- **Work instructions**: Starting at the line that contains "tLdrbReg (ro rb rd : LoReg)", restate every line word for word through the end of the entries.

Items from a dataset
★ ★ ★

/-- The instructions. `c` is the condition of an ARM instruction (R141), `s` its flag-setting bit, `r` its SPSR select. -/
inductive Instr where
  -- ARM multiply (42_arm_multiply.md)
  /-- `MUL` (R302). -/
  | mul (c : Cond) (s : Bool) (rd rs rm : Reg)
  /-- `MLA` (R303). -/
  | mla (c : Cond) (s : Bool) (rd rn rs rm : Reg)
  /-- `UNDEF_mul` (R390). -/
  | undefMul (c : Cond)
  /-- `UMULL` (R304). -/
  | umull (c : Cond) (s : Bool) (rdHi rdLo rs rm : Reg)
  /-- `UMLAL` (R305). -/
  | umlal (c : Cond) (s : Bool) (rdHi rdLo rs rm : Reg)
  /-- `SMULL` (R306). -/
  | smull (c : Cond) (s : Bool) (rdHi rdLo rs rm : Reg)
  /-- `SMLAL` (R307). -/
  | smlal (c : Cond) (s : Bool) (rdHi rdLo rs rm : Reg)
  -- ARM swap (43_arm_load_store.md R360, R361)
  /-- `SWP` (R360). -/
  | swp (c : Cond) (rn rd rm : Reg)
  /-- `SWPB` (R361). -/
  | swpb (c : Cond) (rn rd rm : Reg)
  /-- `UNDEF_swp` (R390). -/
  | undefSwp (c : Cond)
  -- ARM halfword and signed transfers (43_arm_load_store.md R335 to R339)
  /-- `STRH_reg` (R338). -/
  | strhReg (c : Cond) (m : Idx) (rn rd rm : Reg)
  /-- `STRH_imm` (R338). -/
  | strhImm (c : Cond) (m : Idx) (rn rd : Reg) (off : BitVec 8)
  /-- `LDRH_reg` (R336). -/
  | ldrhReg (c : Cond) (m : Idx) (rn rd rm : Reg)
  /-- `LDRH_imm` (R336). -/
  | ldrhImm (c : Cond) (m : Idx) (rn rd : Reg) (off : BitVec 8)
  /-- `LDRSB_reg` (R337). -/
  | ldrsbReg (c : Cond) (m : Idx) (rn rd rm : Reg)
  /-- `LDRSB_imm` (R337). -/
  | ldrsbImm (c : Cond) (m : Idx) (rn rd : Reg) (off : BitVec 8)
  /-- `LDRSH_reg` (R339). -/
  | ldrshReg (c : Cond) (m : Idx) (rn rd rm : Reg)
  /-- `LDRSH_imm` (R339). -/
  | ldrshImm (c : Cond) (m : Idx) (rn rd : Reg) (off : BitVec 8)
  /-- `UNDEF_halfword_store` (R390). -/
  | undefHalfwordStore (c : Cond)
  -- ARM status-register transfer and BX (41_arm_data_processing.md R280 to R284, R376)
  /-- `MRS` (R280). -/
  | mrs (c : Cond) (r : Bool) (rd : Reg)
  /-- `MSR_reg` (R283). -/
  | msrReg (c : Cond) (r : Bool) (mask : BitVec 4) (rm : Reg)
  /-- `BX` (R376). -/
  | bx (c : Cond) (rm : Reg)
  /-- `UNDEF_misc` (R390). -/
  | undefMisc (c : Cond)
  /-- `MSR_imm` (R283). -/
  | msrImm (c : Cond) (r : Bool) (mask : BitVec 4) (o : RotImm)
  /-- `UNDEF_imm_cmp` (R390). -/
  | undefImmCmp (c : Cond)
  -- ARM data processing (41_arm_data_processing.md R250 to R275)
  /-- `AND_imm` (R260). -/
  | andImm (c : Cond) (s : Bool) (rn rd : Reg) (o : RotImm)
  /-- `AND_imm_shift` (R260). -/
  | andImmShift (c : Cond) (s : Bool) (rn rd : Reg) (o : ImmShift)
  /-- `AND_reg_shift` (R260). -/
  | andRegShift (c : Cond) (s : Bool) (rn rd : Reg) (o : RegShift)
  /-- `EOR_imm` (R261). -/
  | eorImm (c : Cond) (s : Bool) (rn rd : Reg) (o : RotImm)
  /-- `EOR_imm_shift` (R261). -/
  | eorImmShift (c : Cond) (s : Bool) (rn rd : Reg) (o : ImmShift)
  /-- `EOR_reg_shift` (R261). -/
  | eorRegShift (c : Cond) (s : Bool) (rn rd : Reg) (o : RegShift)
  /-- `SUB_imm` (R262). -/
  | subImm (c : Cond) (s : Bool) (rn rd : Reg) (o : RotImm)
  /-- `SUB_imm_shift` (R262). -/
  | subImmShift (c : Cond) (s : Bool) (rn rd : Reg) (o : ImmShift)
  /-- `SUB_reg_shift` (R262). -/
  | subRegShift (c : Cond) (s : Bool) (rn rd : Reg) (o : RegShift)
  /-- `RSB_imm` (R263). -/
  | rsbImm (c : Cond) (s : Bool) (rn rd : Reg) (o : RotImm)
  /-- `RSB_imm_shift` (R263). -/
  | rsbImmShift (c : Cond) (s : Bool) (rn rd : Reg) (o : ImmShift)
  /-- `RSB_reg_shift` (R263). -/
  | rsbRegShift (c : Cond) (s : Bool) (rn rd : Reg) (o : RegShift)
  /-- `ADD_imm` (R264). -/
  | addImm (c : Cond) (s : Bool) (rn rd : Reg) (o : RotImm)
  /-- `ADD_imm_shift` (R264). -/
  | addImmShift (c : Cond) (s : Bool) (rn rd : Reg) (o : ImmShift)
  /-- `ADD_reg_shift` (R264). -/
  | addRegShift (c : Cond) (s : Bool) (rn rd : Reg) (o : RegShift)
  /-- `ADC_imm` (R265). -/
  | adcImm (c : Cond) (s : Bool) (rn rd : Reg) (o : RotImm)
  /-- `ADC_imm_shift` (R265). -/
  | adcImmShift (c : Cond) (s : Bool) (rn rd : Reg) (o : ImmShift)
  /-- `ADC_reg_shift` (R265). -/
  | adcRegShift (c : Cond) (s : Bool) (rn rd : Reg) (o : RegShift)
  /-- `SBC_imm` (R266). -/
  | sbcImm (c : Cond) (s : Bool) (rn rd : Reg) (o : RotImm)
  /-- `SBC_imm_shift` (R266). -/
  | sbcImmShift (c : Cond) (s : Bool) (rn rd : Reg) (o : ImmShift)
  /-- `SBC_reg_shift` (R266). -/
  | sbcRegShift (c : Cond) (s : Bool) (rn rd : Reg) (o : RegShift)
  /-- `RSC_imm` (R267). -/
  | rscImm (c : Cond) (s : Bool) (rn rd : Reg) (o : RotImm)
  /-- `RSC_imm_shift` (R267). -/
  | rscImmShift (c : Cond) (s : Bool) (rn rd : Reg) (o : ImmShift)
  /-- `RSC_reg_shift` (R267). -/
  | rscRegShift (c : Cond) (s : Bool) (rn rd : Reg) (o : RegShift)
  /-- `TST_imm` (R268). -/
  | tstImm (c : Cond) (rn : Reg) (o : RotImm)
  /-- `TST_imm_shift` (R268). -/
  | tstImmShift (c : Cond) (rn : Reg) (o : ImmShift)
  /-- `TST_reg_shift` (R268). -/
  | tstRegShift (c : Cond) (rn : Reg) (o : RegShift)
  /-- `TEQ_imm` (R269). -/
  | teqImm (c : Cond) (rn : Reg) (o : RotImm)
  /-- `TEQ_imm_shift` (R269). -/
  | teqImmShift (c : Cond) (rn : Reg) (o : ImmShift)
  /-- `TEQ_reg_shift` (R269). -/
  | teqRegShift (c : Cond) (rn : Reg) (o : RegShift)
  /-- `CMP_imm` (R270). -/
  | cmpImm (c : Cond) (rn : Reg) (o : RotImm)
  /-- `CMP_imm_shift` (R270). -/
  | cmpImmShift (c : Cond) (rn : Reg) (o : ImmShift)
  /-- `CMP_reg_shift` (R270). -/
  | cmpRegShift (c : Cond) (rn : Reg) (o : RegShift)
  /-- `CMN_imm` (R271). -/
  | cmnImm (c : Cond) (rn : Reg) (o : RotImm)
  /-- `CMN_imm_shift` (R271). -/
  | cmnImmShift (c : Cond) (rn : Reg) (o : ImmShift)
  /-- `CMN_reg_shift` (R271). -/
  | cmnRegShift (c : Cond) (rn : Reg) (o : RegShift)
  /-- `ORR_imm` (R272). -/
  | orrImm (c : Cond) (s : Bool) (rn rd : Reg) (o : RotImm)
  /-- `ORR_imm_shift` (R272). -/
  | orrImmShift (c : Cond) (s : Bool) (rn rd : Reg) (o : ImmShift)
  /-- `ORR_reg_shift` (R272). -/
  | orrRegShift (c : Cond) (s : Bool) (rn rd : Reg) (o : RegShift)
  /-- `MOV_imm` (R273). -/
  | movImm (c : Cond) (s : Bool) (rd : Reg) (o : RotImm)
  /-- `MOV_imm_shift` (R273). -/
  | movImmShift (c : Cond) (s : Bool) (rd : Reg) (o : ImmShift)
  /-- `MOV_reg_shift` (R273). -/
  | movRegShift (c : Cond) (s : Bool) (rd : Reg) (o : RegShift)
  /-- `BIC_imm` (R274). -/
  | bicImm (c : Cond) (s : Bool) (rn rd : Reg) (o : RotImm)
  /-- `BIC_imm_shift` (R274). -/
  | bicImmShift (c : Cond) (s : Bool) (rn rd : Reg) (o : ImmShift)
  /-- `BIC_reg_shift` (R274). -/
  | bicRegShift (c : Cond) (s : Bool) (rn rd : Reg) (o : RegShift)
  /-- `MVN_imm` (R275). -/
  | mvnImm (c : Cond) (s : Bool) (rd : Reg) (o : RotImm)
  /-- `MVN_imm_shift` (R275). -/
  | mvnImmShift (c : Cond) (s : Bool) (rd : Reg) (o : ImmShift)
  /-- `MVN_reg_shift` (R275). -/
  | mvnRegShift (c : Cond) (s : Bool) (rd : Reg) (o : RegShift)
  -- ARM single transfers (43_arm_load_store.md R320 to R330)
  /-- `LDRT_imm` (R327). -/
  | ldrtImm (c : Cond) (u : Bool) (rn rd : Reg) (off : BitVec 12)
  /-- `LDRT_reg` (R327). -/
  | ldrtReg (c : Cond) (u : Bool) (rn rd : Reg) (o : ImmShift)
  /-- `LDRBT_imm` (R328). -/
  | ldrbtImm (c : Cond) (u : Bool) (rn rd : Reg) (off : BitVec 12)
  /-- `LDRBT_reg` (R328). -/
  | ldrbtReg (c : Cond) (u : Bool) (rn rd : Reg) (o : ImmShift)
  /-- `STRT_imm` (R329). -/
  | strtImm (c : Cond) (u : Bool) (rn rd : Reg) (off : BitVec 12)
  /-- `STRT_reg` (R329). -/
  | strtReg (c : Cond) (u : Bool) (rn rd : Reg) (o : ImmShift)
  /-- `STRBT_imm` (R330). -/
  | strbtImm (c : Cond) (u : Bool) (rn rd : Reg) (off : BitVec 12)
  /-- `STRBT_reg` (R330). -/
  | strbtReg (c : Cond) (u : Bool) (rn rd : Reg) (o : ImmShift)
  /-- `LDR_imm` (R322). -/
  | ldrImm (c : Cond) (m : Idx) (rn rd : Reg) (off : BitVec 12)
  /-- `LDR_reg` (R322). -/
  | ldrReg (c : Cond) (m : Idx) (rn rd : Reg) (o : ImmShift)
  /-- `LDRB_imm` (R323). -/
  | ldrbImm (c : Cond) (m : Idx) (rn rd : Reg) (off : BitVec 12)
  /-- `LDRB_reg` (R323). -/
  | ldrbReg (c : Cond) (m : Idx) (rn rd : Reg) (o : ImmShift)
  /-- `STR_imm` (R325). -/
  | strImm (c : Cond) (m : Idx) (rn rd : Reg) (off : BitVec 12)
  /-- `STR_reg` (R325). -/
  | strReg (c : Cond) (m : Idx) (rn rd : Reg) (o : ImmShift)
  /-- `STRB_imm` (R326). -/
  | strbImm (c : Cond) (m : Idx) (rn rd : Reg) (off : BitVec 12)
  /-- `STRB_reg` (R326). -/
  | strbReg (c : Cond) (m : Idx) (rn rd : Reg) (o : ImmShift)
  /-- `UNDEF_media` (R390). -/
  | undefMedia (c : Cond)
  -- ARM block transfers (43_arm_load_store.md R345 to R357)
  /-- `LDM_ret` (R357). -/
  | ldmRet (c : Cond) (m : Idx) (rn : Reg) (list : BitVec 16)
  /-- `LDM_user` (R356). -/
  | ldmUser (c : Cond) (m : Idx) (rn : Reg) (list : BitVec 16)
  /-- `STM_user` (R356). -/
  | stmUser (c : Cond) (m : Idx) (rn : Reg) (list : BitVec 16)
  /-- `LDM` (R347). -/
  | ldm (c : Cond) (m : Idx) (rn : Reg) (list : BitVec 16)
  /-- `STM` (R350). -/
  | stm (c : Cond) (m : Idx) (rn : Reg) (list : BitVec 16)
  -- ARM branches, the coprocessor space and SWI (44_arm_branch_system.md)
  /-- `B` (R370). -/
  | b (c : Cond) (off : BitVec 24)
  /-- `BL` (R371). -/
  | bl (c : Cond) (off : BitVec 24)
  /-- `COPROC_xfer` (R385). -/
  | coprocXfer (c : Cond)
  /-- `COPROC_op` (R385). -/
  | coprocOp (c : Cond)
  /-- `SWI` (R380). -/
  | swi (c : Cond) (comment : BitVec 24)
  -- Thumb data processing (45_thumb_alu.md)
  /-- `T_LSL_imm` (R401). -/
  | tLslImm (off : BitVec 5) (rs rd : LoReg)
  /-- `T_LSR_imm` (R402). -/
  | tLsrImm (off : BitVec 5) (rs rd : LoReg)
  /-- `T_ASR_imm` (R403). -/
  | tAsrImm (off : BitVec 5) (rs rd : LoReg)
  /-- `T_ADD_reg` (R404). -/
  | tAddReg (rn rs rd : LoReg)
  /-- `T_SUB_reg` (R405). -/
  | tSubReg (rn rs rd : LoReg)
  /-- `T_ADD_imm3` (R406). -/
  | tAddImm3 (off : BitVec 3) (rs rd : LoReg)
  /-- `T_SUB_imm3` (R407). -/
  | tSubImm3 (off : BitVec 3) (rs rd : LoReg)
  /-- `T_MOV_imm` (R408). -/
  | tMovImm (rd : LoReg) (off : BitVec 8)
  /-- `T_CMP_imm` (R409). -/
  | tCmpImm (rd : LoReg) (off : BitVec 8)
  /-- `T_ADD_imm8` (R410). -/
  | tAddImm8 (rd : LoReg) (off : BitVec 8)
  /-- `T_SUB_imm8` (R411). -/
  | tSubImm8 (rd : LoReg) (off : BitVec 8)
  /-- `T_AND` (R412). -/
  | tAnd (rs rd : LoReg)
  /-- `T_EOR` (R413). -/
  | tEor (rs rd : LoReg)
  /-- `T_LSL` (R414). -/
  | tLsl (rs rd : LoReg)
  /-- `T_LSR` (R415). -/
  | tLsr (rs rd : LoReg)
  /-- `T_ASR` (R416). -/
  | tAsr (rs rd : LoReg)
  /-- `T_ADC` (R417). -/
  | tAdc (rs rd : LoReg)
  /-- `T_SBC` (R418). -/
  | tSbc (rs rd : LoReg)
  /-- `T_ROR` (R419). -/
  | tRor (rs rd : LoReg)
  /-- `T_TST` (R420). -/
  | tTst (rs rd : LoReg)
  /-- `T_NEG` (R421). -/
  | tNeg (rs rd : LoReg)
  /-- `T_CMP` (R422). -/
  | tCmp (rs rd : LoReg)
  /-- `T_CMN` (R423). -/
  | tCmn (rs rd : LoReg)
  /-- `T_ORR` (R424). -/
  | tOrr (rs rd : LoReg)
  /-- `T_MUL` (R425). -/
  | tMul (rs rd : LoReg)
  /-- `T_BIC` (R426). -/
  | tBic (rs rd : LoReg)
  /-- `T_MVN` (R427). -/
  | tMvn (rs rd : LoReg)
  /-- `T_ADD_hi` (R429). -/
  | tAddHi (d m : Reg)
  /-- `T_CMP_hi` (R430). -/
  | tCmpHi (d m : Reg)
  /-- `T_MOV_hi` (R431). -/
  | tMovHi (d m : Reg)
  /-- `T_BX` (R432). -/
  | tBx (h1 : Bool) (m : Reg)
  -- Thumb transfers (46_thumb_load_store.md) and formats 12 and 13
  /-- `T_LDR_pc` (R452). -/
  | tLdrPc (rd : LoReg) (off : BitVec 8)
  /-- `T_STR_reg` (R453). -/
  | tStrReg (ro rb rd : LoReg)
  /-- `T_STRH_reg` (R457). -/
  | tStrhReg (ro rb rd : LoReg)
  /-- `T_STRB_reg` (R454). -/
  | tStrbReg (ro rb rd : LoReg)
  /-- `T_LDSB_reg` (R459). -/
  | tLdsbReg (ro rb rd : LoReg)
  /-- `T_LDR_reg` (R455). -/
  | tLdrReg (ro rb rd : LoReg)
  /-- `T_LDRH_reg` (R458). -/
  | tLdrhReg (ro rb rd : LoReg)
  /-- `T_LDRB_reg` (R456). -/
  | tLdrbReg (ro rb rd : LoReg)
  /-- `T_LDSH_reg` (R460). -/
  | tLdshReg (ro rb rd : LoReg)
  /-- `T_STR_imm` (R461). -/
  | tStrImm (off : BitVec 5) (rb rd : LoReg)
  /-- `T_LDR_imm` (R462). -/
  | tLdrImm (off : BitVec 5) (rb rd : LoReg)
  /-- `T_STRB_imm` (R463). -/
  | tStrbImm (off : BitVec 5) (rb rd : LoReg)
  /-- `T_LDRB_imm` (R464). -/
  | tLdrbImm (off : BitVec 5) (rb rd : LoReg)
  /-- `T_STRH_imm` (R465). -/
  | tStrhImm (off : BitVec 5) (rb rd : LoReg)
  /-- `T_LDRH_imm` (R466). -/
  | tLdrhImm (off : BitVec 5) (rb rd : LoReg)
  /-- `T_STR_sp` (R467). -/
  | tStrSp (rd : LoReg) (off : BitVec 8)
  /-- `T_LDR_sp` (R468). -/
  | tLdrSp (rd : LoReg) (off : BitVec 8)
  /-- `T_ADD_pc` (R433). -/
  | tAddPc (rd : LoReg) (off : BitVec 8)
  /-- `T_ADD_sp` (R434). -/
  | tAddSp (rd : LoReg) (off : BitVec 8)
  /-- `T_ADD_sp_imm` (R435). -/
  | tAddSpImm (s : Bool) (off : BitVec 7)
  /-- `T_PUSH` (R470). -/
  | tPush (r : Bool) (list : BitVec 8)
  /-- `T_POP` (R471). -/
  | tPop (r : Bool) (list : BitVec 8)
  /-- `T_UNDEF_1011` (R390). -/
  | tUndef1011
  /-- `T_STMIA` (R472). -/
  | tStmia (rb : LoReg) (list : BitVec 8)
  /-- `T_LDMIA` (R473). -/
  | tLdmia (rb : LoReg) (list : BitVec 8)
  -- Thumb branches and SWI (47_thumb_branch.md)
  /-- `T_SWI` (R501). -/
  | tSwi (comment : BitVec 8)
  /-- `T_UNDEF_DE` (R390). -/
  | tUndefDe
  /-- `T_B_cond` (R500). -/
  | tBCond (c : Cond) (off : BitVec 8)
  /-- `T_B` (R502). -/
  | tB (off : BitVec 11)
  /-- `T_UNDEF_E8` (R390). -/
  | tUndefE8
  /-- `T_BL_hi` (R510). -/
  | tBlHi (off : BitVec 11)
  /-- `T_BL_lo` (R511). -/
  | tBlLo (off : BitVec 11)
  deriving DecidableEq, Repr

★ ★ ★

- **Solution to the exercise**:
  | tLdrbReg (ro rb rd : LoReg)
  /-- `T_LDSH_reg` (R460). -/
  | tLdshReg (ro rb rd : LoReg)
  /-- `T_STR_imm` (R461). -/
  | tStrImm (off : BitVec 5) (rb rd : LoReg)
  /-- `T_LDR_imm` (R462). -/
  | tLdrImm (off : BitVec 5) (rb rd : LoReg)
  /-- `T_STRB_imm` (R463). -/
  | tStrbImm (off : BitVec 5) (rb rd : LoReg)
  /-- `T_LDRB_imm` (R464). -/
  | tLdrbImm (off : BitVec 5) (rb rd : LoReg)
  /-- `T_STRH_imm` (R465). -/
  | tStrhImm (off : BitVec 5) (rb rd : LoReg)
  /-- `T_LDRH_imm` (R466). -/
  | tLdrhImm (off : BitVec 5) (rb rd : LoReg)
  /-- `T_STR_sp` (R467). -/
  | tStrSp (rd : LoReg) (off : BitVec 8)
  /-- `T_LDR_sp` (R468). -/
  | tLdrSp (rd : LoReg) (off : BitVec 8)
  /-- `T_ADD_pc` (R433). -/
  | tAddPc (rd : LoReg) (off : BitVec 8)
  /-- `T_ADD_sp` (R434). -/
  | tAddSp (rd : LoReg) (off : BitVec 8)
  /-- `T_ADD_sp_imm` (R435). -/
  | tAddSpImm (s : Bool) (off : BitVec 7)
  /-- `T_PUSH` (R470). -/
  | tPush (r : Bool) (list : BitVec 8)
  /-- `T_POP` (R471). -/
  | tPop (r : Bool) (list : BitVec 8)
  /-- `T_UNDEF_1011` (R390). -/
  | tUndef1011
  /-- `T_STMIA` (R472). -/
  | tStmia (rb : LoReg) (list : BitVec 8)
  /-- `T_LDMIA` (R473). -/
  | tLdmia (rb : LoReg) (list : BitVec 8)
  -- Thumb branches and SWI (47_thumb_branch.md)
  /-- `T_SWI` (R501). -/
  | tSwi (comment : BitVec 8)
  /-- `T_UNDEF_DE` (R390). -/
  | tUndefDe
  /-- `T_B_cond` (R500). -/
  | tBCond (c : Cond) (off : BitVec 8)
  /-- `T_B` (R502). -/
  | tB (off : BitVec 11)
  /-- `T_UNDEF_E8` (R390). -/
  | tUndefE8
  /-- `T_BL_hi` (R510). -/
  | tBlHi (off : BitVec 11)
  /-- `T_BL_lo` (R511). -/
  | tBlLo (off : BitVec 11)
  deriving DecidableEq, Repr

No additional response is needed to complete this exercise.